• Saved data entries
——————————

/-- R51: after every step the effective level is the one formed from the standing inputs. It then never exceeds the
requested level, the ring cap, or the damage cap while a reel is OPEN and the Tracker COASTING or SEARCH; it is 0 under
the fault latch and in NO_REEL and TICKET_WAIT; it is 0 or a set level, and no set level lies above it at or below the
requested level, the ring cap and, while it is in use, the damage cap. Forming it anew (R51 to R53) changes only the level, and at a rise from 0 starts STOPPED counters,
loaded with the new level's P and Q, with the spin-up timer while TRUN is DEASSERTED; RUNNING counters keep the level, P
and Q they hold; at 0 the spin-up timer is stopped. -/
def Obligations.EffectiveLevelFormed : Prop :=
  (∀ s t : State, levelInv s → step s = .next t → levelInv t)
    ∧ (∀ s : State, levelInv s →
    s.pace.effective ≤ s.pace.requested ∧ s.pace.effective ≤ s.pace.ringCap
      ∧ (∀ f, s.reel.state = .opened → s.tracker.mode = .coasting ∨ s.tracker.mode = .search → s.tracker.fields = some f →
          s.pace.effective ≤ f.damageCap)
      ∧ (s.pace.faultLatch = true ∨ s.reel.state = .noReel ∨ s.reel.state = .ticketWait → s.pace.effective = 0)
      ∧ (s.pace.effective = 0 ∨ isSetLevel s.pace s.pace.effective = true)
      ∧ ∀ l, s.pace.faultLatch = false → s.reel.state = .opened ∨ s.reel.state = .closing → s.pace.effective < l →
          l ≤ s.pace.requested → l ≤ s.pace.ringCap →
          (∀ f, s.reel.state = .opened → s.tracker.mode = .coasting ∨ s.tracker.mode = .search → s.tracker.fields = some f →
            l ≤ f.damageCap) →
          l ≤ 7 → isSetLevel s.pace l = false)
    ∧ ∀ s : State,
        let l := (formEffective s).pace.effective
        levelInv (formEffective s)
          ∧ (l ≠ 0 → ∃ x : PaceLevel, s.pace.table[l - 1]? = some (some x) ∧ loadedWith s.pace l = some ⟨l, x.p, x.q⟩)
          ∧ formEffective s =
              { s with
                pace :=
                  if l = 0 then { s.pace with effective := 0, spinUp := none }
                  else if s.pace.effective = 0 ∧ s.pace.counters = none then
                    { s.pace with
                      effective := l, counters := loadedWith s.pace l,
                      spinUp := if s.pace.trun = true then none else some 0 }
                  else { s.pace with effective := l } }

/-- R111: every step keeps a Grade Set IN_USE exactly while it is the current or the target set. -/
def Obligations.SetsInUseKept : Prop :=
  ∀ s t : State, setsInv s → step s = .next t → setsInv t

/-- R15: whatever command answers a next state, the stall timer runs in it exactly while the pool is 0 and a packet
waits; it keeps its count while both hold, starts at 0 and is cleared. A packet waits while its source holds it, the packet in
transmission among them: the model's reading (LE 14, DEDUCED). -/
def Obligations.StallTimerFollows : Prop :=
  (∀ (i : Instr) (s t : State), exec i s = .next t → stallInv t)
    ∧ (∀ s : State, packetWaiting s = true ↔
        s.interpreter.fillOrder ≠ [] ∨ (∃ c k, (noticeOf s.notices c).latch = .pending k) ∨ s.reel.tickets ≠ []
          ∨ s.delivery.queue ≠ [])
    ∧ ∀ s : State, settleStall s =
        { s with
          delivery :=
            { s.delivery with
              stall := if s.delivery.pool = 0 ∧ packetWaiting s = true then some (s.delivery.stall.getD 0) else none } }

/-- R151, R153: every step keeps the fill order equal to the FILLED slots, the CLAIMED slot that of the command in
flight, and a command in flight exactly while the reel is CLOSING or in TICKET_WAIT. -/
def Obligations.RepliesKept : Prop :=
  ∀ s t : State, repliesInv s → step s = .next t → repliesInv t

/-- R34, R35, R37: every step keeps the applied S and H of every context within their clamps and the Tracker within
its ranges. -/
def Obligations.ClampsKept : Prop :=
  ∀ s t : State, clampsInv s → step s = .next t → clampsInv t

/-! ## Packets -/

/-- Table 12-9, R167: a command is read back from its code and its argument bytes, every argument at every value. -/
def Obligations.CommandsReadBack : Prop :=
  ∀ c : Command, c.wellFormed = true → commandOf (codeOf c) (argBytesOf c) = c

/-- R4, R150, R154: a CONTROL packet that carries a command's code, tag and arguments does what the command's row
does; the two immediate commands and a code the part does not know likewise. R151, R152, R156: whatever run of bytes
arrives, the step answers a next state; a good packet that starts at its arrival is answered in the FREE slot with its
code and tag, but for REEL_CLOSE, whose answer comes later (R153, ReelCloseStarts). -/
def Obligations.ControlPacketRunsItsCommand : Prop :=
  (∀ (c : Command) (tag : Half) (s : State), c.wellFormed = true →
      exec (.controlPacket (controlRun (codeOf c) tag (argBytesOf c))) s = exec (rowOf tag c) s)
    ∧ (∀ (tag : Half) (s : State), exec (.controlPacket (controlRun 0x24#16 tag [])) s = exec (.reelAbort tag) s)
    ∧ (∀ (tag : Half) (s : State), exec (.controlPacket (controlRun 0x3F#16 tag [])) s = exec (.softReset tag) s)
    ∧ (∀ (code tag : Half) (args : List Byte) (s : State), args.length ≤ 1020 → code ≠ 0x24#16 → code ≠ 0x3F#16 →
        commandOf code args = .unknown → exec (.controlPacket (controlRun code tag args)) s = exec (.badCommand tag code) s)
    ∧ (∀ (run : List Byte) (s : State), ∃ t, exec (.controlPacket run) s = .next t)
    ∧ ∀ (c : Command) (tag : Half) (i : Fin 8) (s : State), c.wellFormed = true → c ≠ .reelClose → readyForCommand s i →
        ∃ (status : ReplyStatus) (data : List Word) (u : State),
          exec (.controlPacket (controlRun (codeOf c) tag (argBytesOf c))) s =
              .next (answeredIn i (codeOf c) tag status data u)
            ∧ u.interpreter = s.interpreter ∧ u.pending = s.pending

——————————

• Goal of the exercise
Could you set down, exactly as written, the lines above between the one holding "else if s.pace.effective" and the one holding "with effective := l", inclusive, and nothing more?

• Written response
                  else if s.pace.effective = 0 ∧ s.pace.counters = none then
                    { s.pace with
                      effective := l, counters := loadedWith s.pace l,
                      spinUp := if s.pace.trun = true then none else some 0 }
                  else { s.pace with effective := l } }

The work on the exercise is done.